Литмир - Электронная Библиотека

Когда слова Дюпона стихли, на мгновение в комнате повисла тяжёлая, глухая тишина, в которой слышно было, как скрипит дерево под старым полом, как тихо потрескивают карты от налипшей на них пыли и старого клея. И в этой тишине, среди людей, переживших крушение страны, зародилось нечто новое — не восторженное воодушевление, не громкая клятва, а молчаливая, твердая решимость, выточенная болью, потерями, пониманием, что другого пути у них больше нет.

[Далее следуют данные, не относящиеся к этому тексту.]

-- ==== Sys2Proof/Machine/Tab.lean ====
section
/-! DEFINITION. Sparse tables: key and value pairs with strictly rising keys, no pair holding what an unlisted key reads as.
A write of that value removes the pair, so equal contents are equal data. -/
namespace Sys2Proof.Machine

/-- The listed value of a key: the first pair with it. -/
def tfind {α : Type} (t : Tab α) (k : Nat) : Option α :=
  match t with
  | [] => none
  | (j, v) :: r => if k = j then some v else tfind r k

/-- What a key reads as, `d` being what an unlisted key reads as. -/
def tget {α : Type} (t : Tab α) (k : Nat) (d : α) : α := (tfind t k).getD d

/-- A key's pair is put in, or put in place of the one there. -/
def tput {α : Type} (t : Tab α) (k : Nat) (v : α) : Tab α :=
  match t with
  | [] => [(k, v)]
  | (j, w) :: r => if k = j then (k, v) :: r else if k < j then (k, v) :: (j, w) :: r else (j, w) :: tput r k v

/-- A key's pair is taken out. -/
def tdel {α : Type} (t : Tab α) (k : Nat) : Tab α := t.filter (fun e => decide (e.1 ≠ k))

/-- A write of `v` where an unlisted key reads as `d`. -/
def tset {α : Type} [DecidableEq α] (t : Tab α) (k : Nat) (v d : α) : Tab α :=
  if v = d then tdel t k else tput t k v

/-- The keys rise strictly from above `b`. -/
def risesFrom {α : Type} (b : Option Nat) (t : Tab α) : Bool :=
  match t with
  | [] => true
  | (j, _) :: r => (match b with | none => true | some i => decide (i < j)) && risesFrom (some j) r

/-- The canonical form: strictly rising keys, no pair equal to what its key reads as unlisted. -/
def twf {α : Type} [DecidableEq α] (d : Nat → α) (t : Tab α) : Bool :=
  risesFrom none t && t.all (fun p => decide (p.2 ≠ d p.1))

/-- `f` applied for `0 … n − 1` in order. -/
def iterate {σ : Type} (n : Nat) (f : Nat → σ → σ) (s : σ) : σ := (List.range n).foldl (fun a i => f i a) s

end Sys2Proof.Machine
end

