/-- A record on its way into flash, its commit word not written yet (R26): a remap (bank, row), a core of the fence list, calibration records with a
history record, or lines of the error log. -/
inductive FlashRec where
  | remap (bank row : Nat)
  | fence (core : Nat)
  | assay (cals : Tab CalRec) (history : BitVec 2048)
  | log (lines : List Line)
deriving DecidableEq, Repr

/-- Module flash: what survives a power loss (R25, R26). `writing` holds the records whose commit word is still to be written, oldest first; every other
field is what is committed. Images by 2 × kind + slot; `ownerKey` is the public key
whose digest was burnt last (R408), `missing` names the record kinds of R428 whose
committed record is gone. -/
structure Flash where
  images : Tab Image
  commits : Nat
  masks : List W32
  remaps : List (Nat × Nat)
  fence : List Nat
  cals : Tab CalRec
  history : List (BitVec 2048)
  log : List Line
  password : Option (BitVec 128 × BitVec 512 × BitVec 4)
  certs : List Byte
  serial : BitVec 128
  ownerKey : BitVec 512
  missing : List Nat
  writing : List FlashRec
deriving DecidableEq, Repr

/-- The sideband pins and supply (R420 to R424, R430, R432): inputs, outputs, the recovery download and SB_RCV registers,
and when phase 0x01 began. -/
structure Pins where
  vinMv : Nat
  pwrEn : Bool
  pwrGood : Bool
  rails : Bool
  resetLow : Bool
  perstLow : Bool
  thermtrip : Bool
  alert : Bool
  twinPresent : Bool
  ppsOut : Bool
  clk10m : Bool
  holdOff : Bool
  roseInHold : Bool
  hfHalted : Bool
  rcvKind : Nat
  rcvStarted : Bool
  rcvStatus : W32
  bootStart : Nat
deriving DecidableEq, Repr

/-- The trace unit's snapshot of a semaphore's waiters (R150), the armed injection (R449), the kind that fired last until its first entry is
logged, and the scratchpad words (16,384 × virtual core + word) that hold an injected error, uncorrectable or not. -/
structure Trace where
  waiters : List (Tid × W64)
  armKind : Nat
  armTarget : W64
  firedKind : Nat
  sram : List (Nat × Bool)
deriving DecidableEq, Repr

/-- The state of the module. `fresh` is the model's own field: it numbers the free values drawn (log entry 3, DESIGN CHOICE);
the first 16,777,216 are the broadcast buffers' contents after power-up. `pending` is the
queue of commands that wait, first in, first out. -/
structure State where
  grade : Grade
  fresh : Nat
  time : TimeSt
  bar : Bar
  mem : Mem
  cores : Cores
  sems : Tab Sem
  hoists : Hoists
  nb : NearBank
  host : HostPort
  parts : Tab Part
  se : Serving
  fab : Fabric
  faults : Faults
  twin : Twin
  pwr : Power
  sec : Security
  flash : Flash
  pins : Pins
  trace : Trace
  pending : List Instr
deriving DecidableEq, Repr

/-! ## Reset -/

/-- No temperature read yet: every reading 0. -/
def Temps.zero : Temps := { clusters := List.replicate 64 0, stackTemps := List.replicate 32 0 }

def PowerMeas.zero : PowerMeas :=
  { pIn := 0, pDie := 0, pStk := [], reads := [], allowed := [], vinMv := 0, iinMa := 0, droopMv := 0 }

def TimeSt.reset : TimeSt :=
  { sec := 0, ns := 0, frac := 0, acc := 0, cycles := 0, comp := 0, servo := 0, tracedOnce := false, below := 0,
    delays := [], ports := [], ppsEdges := [], ppsConfig := 0, lossTemp := 0, lossOffset := 0, bound := 0, boundAt := 0, rhoAt := none,
    secKnown := false, ppsOutSecs := [], ppsRose := 0, integral := 0, ageing := 0, latency := [] }

def Bar.reset : Bar := { regs := [], regs64 := [], latch := [], pendLow := [], rdata := 0 }

def Mem.reset : Mem :=
  { dram := [], discarded := [], touched := [], ecc := [], lines := [], lru := [], engines := [], regions := [], noAlloc := [], remaps := [], ceRow := [], repairDue := [],
    ceLogged := [], poisonLogged := [], poisonRefused := [], held := [], heldAt := [], trainedAt := [], powerDown := [], scrubPos := [], stkphyDue := [], wholeDue := [] }

def Cores.reset : Cores :=
  { threads := [], scratch := [], l1 := [], shq := [], ops := [], jobs := [], nextId := 0, vmap := [], fenced := [], ce := [],
    gated := [], preempted := [], parkOrder := [], watch := [] }

def Hoists.reset : Hoists := { queue := [], moves := [], rng := [] }

def NearBank.reset : NearBank :=
  { progMem := [], bbuf := [], bufSeed := [], programs := [], units := [], grant := [], grantSet := [], measured := none, dryFrom := [], retrainFrom := none, used := [], usedBy := [], usedBank := [], nextId := 0, startOut := 0, drained := [],
    statusOut := [], aptSlots := [], aptStatus := 0, aptEnds := [], cmdEnds := [] }

def HostPort.reset : HostPort :=
  { mem := [], qps := [], cmds := [], nextCmd := 0, remote := [], config := [], msix := [], rbytes := [], rUr := false, rPoison := false, absent := [],
    linkUp := false, fetchStopped := false }

def Serving.reset : Serving :=
  { models := [], sessions := [], gen := [], pool := none, spans := [], steps := [], rings := [], status := [], durations := [],
    order := 0, rateNb := [], rateD := [], cached := [], stepNums := [], boundaryAt := none, commitLog := [] }

def Fabric.reset : Fabric :=
  { node := 0, peers := [], ports := [], flows := [], tx := [], neigh := [], dropNext := [], tiers := [], txq := [] }

def Faults.reset : Faults :=
  { ring := [], illRing := [], running := [], since := [], queued := [], causes := [], selfTest := [], before := 2, portsOut := [], unflashed := [], repairs := [], missed := [], tableError := false, copiedAt := [] }

def Twin.reset : Twin :=
  { mirror := [], models := [], records := [], sent := [], sentReq := false, gotReq := false, peer := 0xFFFF, sentDone := false, gotDone := false,
    cmd := none, since := 0, lastHb := 0, gate := 1, gates := [], refused := [] }

def Power.reset : Power :=
  { temps := Temps.zero, meas := PowerMeas.zero, kStk := List.replicate 8 10000, warnDie := false, warnStk := [],
    throttleDie := false, throttleStk := [], overUs := 0, target := none, cals := [], calAt := [],
    calMax := [], guardLogged := [], assayAt := 0, assayStart := none, tcxo := 0,
    capW := 2600, moved := false, guardOut := [], guardAt := [], firstAssay := false }

/-- The fuses of a module as manufactured; their values are the manufacturer's (log entry 8, DESIGN CHOICE). -/
def Security.reset : Security :=
  { rootHash := Config.rootHash, secret := Config.deviceSecret, owners := [], floors := [0, 0, 0], pubKey := 0, expiryCycles := none, notAfter := 0, nonce := none,
    firstReady := false, bootGen := 0 }

/-- The default masks of R182 in the order of MEMMAP_CONFIG (R278). -/
def Flash.defaultMasks : List W32 :=
  (List.range 9).map (fun j => (1 : W32) <<< (8 + j)) ++ (List.range 3).map (fun j => (1 : W32) <<< (17 + j)) ++
  (List.range 2).map (fun j => (1 : W32) <<< (20 + j)) ++ (List.range 9).map (fun j => (1 : W32) <<< (5 + j)) ++
  (List.range 3).map (fun j => (1 : W32) <<< (14 + j)) ++ (List.range 2).map (fun j => (1 : W32) <<< (17 + j))
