/-- R155 and R156: the pseudo-channel and the bank of granule number `u` and H, under the LINEAR or the PLANAR masks. The mask registers
are one module-wide set, kept at stack 0's offsets (R182). -/
def mapUnit (s : State) (planar : Bool) (u : Nat) : Nat × Nat :=
  let c := decide (s.grade = Grade.c)
  let l := if c then u % 128 else u % 512
  let t := if c then u / 128 % 3 else 0
  let h := if c then u / 384 else u / 512
  let mask (off : Nat) := (rd s off).toNat / 32 * 32
  let sel (j : Nat) := b2n (nbit l j) ^^^ parity 23 (h &&& mask (if planar then STK_PMAP_SEL 0 j else STK_MAP_SEL 0 j))
  let bnk (j : Nat) := b2n (nbit h j) ^^^ parity 23 (h &&& mask (if planar then STK_PMAP_BANK 0 j else STK_MAP_BANK 0 j))
  let sid (j : Nat) := b2n (nbit h (3 + j)) ^^^ parity 23 (h &&& mask (if planar then STK_PMAP_SID 0 j else STK_MAP_SID 0 j))
  let q := sel 0
  let ch := sel 1 + 2 * sel 2 + 4 * sel 3 + 8 * sel 4 + 16 * sel 5
  let st := if c then 2 * t + sel 6 else sel 6 + 2 * sel 7 + 4 * sel 8
  let k := bnk 0 + 2 * bnk 1 + 4 * bnk 2
  let i := sid 0 + 2 * sid 1
  let p := 64 * st + 2 * ch + q
  (p, 32 * p + 8 * i + k)

/-- The high field H of a granule or unit number (R155). -/
def mapHigh (s : State) (u : Nat) : Nat := if s.grade = Grade.c then u / 384 else u / 512

/-- The location of a local offset of a LINEAR row set (R155, R156). -/
def mapLin (s : State) (a : Nat) : Loc :=
  let h := mapHigh s (a / 256)
  { bank := (mapUnit s false (a / 256)).2, row := h / 256, byte := 256 * (h / 32 % 8) + a % 256 }

/-- The home slice of a local offset, LINEAR or view (R154, R159). -/
def homeSlice (s : State) (a : Nat) : Nat := (mapUnit s false (a / 256)).1

/-- The set of a line within its slice (R154). -/
def homeSet (s : State) (a : Nat) : Nat := (4 * mapHigh s (a / 256) + a % 256 / 64) % 256

/-- Bytes of a row set (R157). -/
def rowSetBytes (s : State) : Nat := if s.grade = Grade.c then 0x1800000 else 0x2000000

/-- Banks of the module: B of R158. -/
def banksB (s : State) : Nat := if s.grade = Grade.c then 12288 else 16384

/-- Banks of the module counted from zero: 2,048 in each present stack (R153). -/
def bankCount (s : State) : Nat := 2048 * stackCount s

/-- The reservation that holds a row set (R157, R281). -/
def regionAt (s : State) (rowset : Nat) : Option Region :=
  s.mem.regions.find? (fun r => decide (r.first ≤ rowset) && decide (rowset < r.first + r.count))

/-- The PLANAR region a local offset lies in, and the view offset (R57, R159). -/
def viewOf (s : State) (a : Nat) : Option (Region × Nat) :=
  match regionAt s (a / rowSetBytes s) with
  | some r => if r.planar then some (r, a - r.first * rowSetBytes s) else none
  | none => none

/-! ## Regions' layout (R56 to R60) -/

/-- Kinds of PLANAR region: 0 WEIGHT, 1 K_PAGE, 2 V_PAGE (R50). Weight formats: 9 INT4, 8 INT8, 7 FP4 E2M1 (R28). -/
def Region.iPad (r : Region) : Nat := 32 * cdiv r.rowLen 32
def Region.fp4 (r : Region) : Bool := r.kind == 0 && r.fmt == 0x7
/-- Bits of a weight code in memory (R55) and in the view (R57). -/
def Region.planes (r : Region) : Nat := if r.fmt = 0x9 then 4 else if r.fmt = 0x7 then 5 else 8
def Region.viewBits (r : Region) : Nat := if r.fmt = 0x8 then 8 else 4
/-- The placement unit U in bytes (R56, R158). -/
def Region.unitBytes (r : Region) : Nat :=
  if r.kind ≠ 0 then 65536 else if r.scaled then 512 + 32 * 64 * r.planes else 64 * r.planes
/-- View row pitch, view bytes of the element array, start of the scale array, and bytes of the whole view (R57). -/
def Region.pitch (r : Region) : Nat := if r.kind ≠ 0 then 128 else r.iPad * r.viewBits / 8
def Region.elemBytes (r : Region) : Nat := if r.kind ≠ 0 then r.rows * 65536 else r.rows * r.pitch
def Region.scaleBase (r : Region) : Nat := cdiv r.elemBytes 256 * 256
def Region.viewBytes (r : Region) : Nat := if r.kind = 0 && r.scaled then r.scaleBase + r.rows * (r.iPad / 32) else r.elemBytes
/-- Placement units of the region (R56). -/
def Region.units (r : Region) : Nat :=
  if r.kind ≠ 0 then r.rows else cdiv r.rows 512 * (if r.scaled then r.iPad / 32 else r.iPad)

/-- The place of byte `off` of placement unit `u` (R158). -/
def unitLoc (s : State) (r : Region) (u off : Nat) : Loc :=
  let strip := mapHigh s u / 32 * r.unitBytes + off
  { bank := (mapUnit s true u).2, row := r.first + strip / 2048, byte := strip % 2048 }

/-- One bit of a column word: the place of its byte and the bit within it. -/
def unitBit (s : State) (r : Region) (u word lane : Nat) : Nat × Nat := ((unitLoc s r u (64 * word + lane / 8)).key, lane % 8)

/-- What a view byte stands for: nothing (padding), the codes of elements, each as the places of its bits from the lowest plane up, or
a block scale's byte. -/
inductive ViewByte
  | pad
  | elems (codes : List (List (Nat × Nat)))
  | scale (key : Nat)
deriving DecidableEq, Repr

/-- The places of the bits of the weight of output row `o`, input `i` (R56). -/
def weightBits (s : State) (r : Region) (o i : Nat) : List (Nat × Nat) :=
  let g := o / 512
  (List.range r.planes).map (fun j =>
    if r.scaled then unitBit s r (g * (r.iPad / 32) + i / 32) (8 + i % 32 * r.planes + j) (o % 512)
    else unitBit s r (g * r.iPad + i) j (o % 512))

/-- What the byte at a view offset stands for (R56, R57, R59, R60). -/
def viewByte (s : State) (r : Region) (v : Nat) : ViewByte :=
  if r.kind = 1 then
    if r.rows * 65536 ≤ v then .pad
    else
      let l := v % 65536 / 128
      let d := v % 128
      .elems [(List.range 8).map (fun j => unitBit s r (v / 65536) (8 * d + j) l)]
  else if r.kind ≠ 0 then
    if r.rows * 65536 ≤ v then .pad
    else
      let p := v % 65536 / 128
      .elems [(List.range 8).map (fun j => unitBit s r (v / 65536) (8 * (p / 4) + j) (128 * (p % 4) + v % 128))]
  else if v < r.elemBytes then
    let o := v / r.pitch
    let c := v % r.pitch
    if r.viewBits = 8 then (if c < r.rowLen then .elems [weightBits s r o c] else .pad)
    else
      let lo := if 2 * c < r.rowLen then [weightBits s r o (2 * c)] else []
      let hi := if 2 * c + 1 < r.rowLen then [weightBits s r o (2 * c + 1)] else []
      if lo = [] then .pad else .elems (lo ++ hi)
  else if r.scaled ∧ r.scaleBase ≤ v ∧ v < r.viewBytes then
    let w := v - r.scaleBase
    let o := w / (r.iPad / 32)
    .scale (unitLoc s r (o / 512 * (r.iPad / 32) + w % (r.iPad / 32)) (o % 512)).key
  else .pad

/-- The physical sectors a view byte's bits lie in. -/
def ViewByte.sectors (v : ViewByte) : List Nat :=
  match v with
  | .pad => []
  | .elems cs => cs.flatten.map (fun p => p.1 / 32)
  | .scale k => [k / 32]

/-- The physical sectors that the sector at a local offset is made of: one in a LINEAR row set, those of its column words in a view (R57). -/
def sourceSectors (s : State) (a : Nat) : List Nat :=
  match viewOf s a with
  | none => [(mapLin s a).sector]
  | some (r, v) => (((List.range 32).map (fun i => (viewByte s r (v / 32 * 32 + i)).sectors)).flatten).eraseDups

/-- The 5-bit code of an E2M1 code (R41): twice its value, both zeros 0. -/
def fp4ToCode (e : Nat) : Nat :=
  let m := [0, 1, 2, 3, 4, 6, 8, 12].getD (e % 8) 0
  if nbit e 3 then (32 - m) % 32 else m

/-- The E2M1 code whose value is half a stored 5-bit code (R57). For a code outside the set of R41 no code has that value: a free one
(log entry 65, DEDUCED). -/
def codeToFp4 (c : Nat) : Nat :=
  ((List.range 16).find? (fun e => decide (fp4ToCode e = c % 32))).getD (Config.fp4Outside (c % 32)).toNat

/-! ## Engines and lines -/

/-- An engine with nothing in flight. -/
def Engine.zero : Engine := { inflight := [], sliceQ := [], wbuf := [], openRow := [], postponed := [] }

def getEngine (s : State) (pc : Nat) : Engine := tget s.mem.engines pc Engine.zero
def setEngine (s : State) (pc : Nat) (e : Engine) : State :=
  { s with mem := { s.mem with engines := tset s.mem.engines pc e Engine.zero } }

/-- A line a slice does not hold. -/
def CacheLine.zero : CacheLine := { data := 0, valid := 0, dirty := 0, poison := 0 }

def getLine (s : State) (ln : Nat) : CacheLine := tget s.mem.lines ln CacheLine.zero
def setLine (s : State) (ln : Nat) (c : CacheLine) : State :=
  { s with mem := { s.mem with lines := tset s.mem.lines ln c CacheLine.zero } }

/-- A pseudo-channel is held (R180, R363). -/
def pcHeld (s : State) (pc : Nat) : Bool := s.mem.held.any (fun h => h.1 == pc)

Офицеры встали. Они подошли ближе к столу, и каждый, один за другим, положил ладонь на старую, потрепанную карту, на которой выцветшими линиями были обозначены их земли, их города, их надежды. Не было произнесено ни одной торжественной речи. Не было поднятия флагов. Не было громких лозунгов. Только простое, тяжёлое действие — молчаливая присяга. Присяга земле, которая ещё дышала под пеплом разрушения. Присяга тем, кто уже лежал в безымянных могилах вдоль пыльных дорог. Присяга тем детям, которые, быть может, когда-нибудь снова будут петь в золотых полях Флёр-дю-Солей.

Так было создано ядро сопротивления.

И в тот вечер, когда над Виль-Роше загорелись первые звёзды, тусклые, едва различимые сквозь пыль и гарь, в этом городе родилась новая армия — малая, израненная, но несломленная. Вместе с ней родилась надежда.

ГЛАВА 9

Пыль висела над дорогой густыми слоями, сквозь которые едва проглядывали обгоревшие скелеты автомобилей, разбитые блокпосты и тела, застывшие в неправильных позах.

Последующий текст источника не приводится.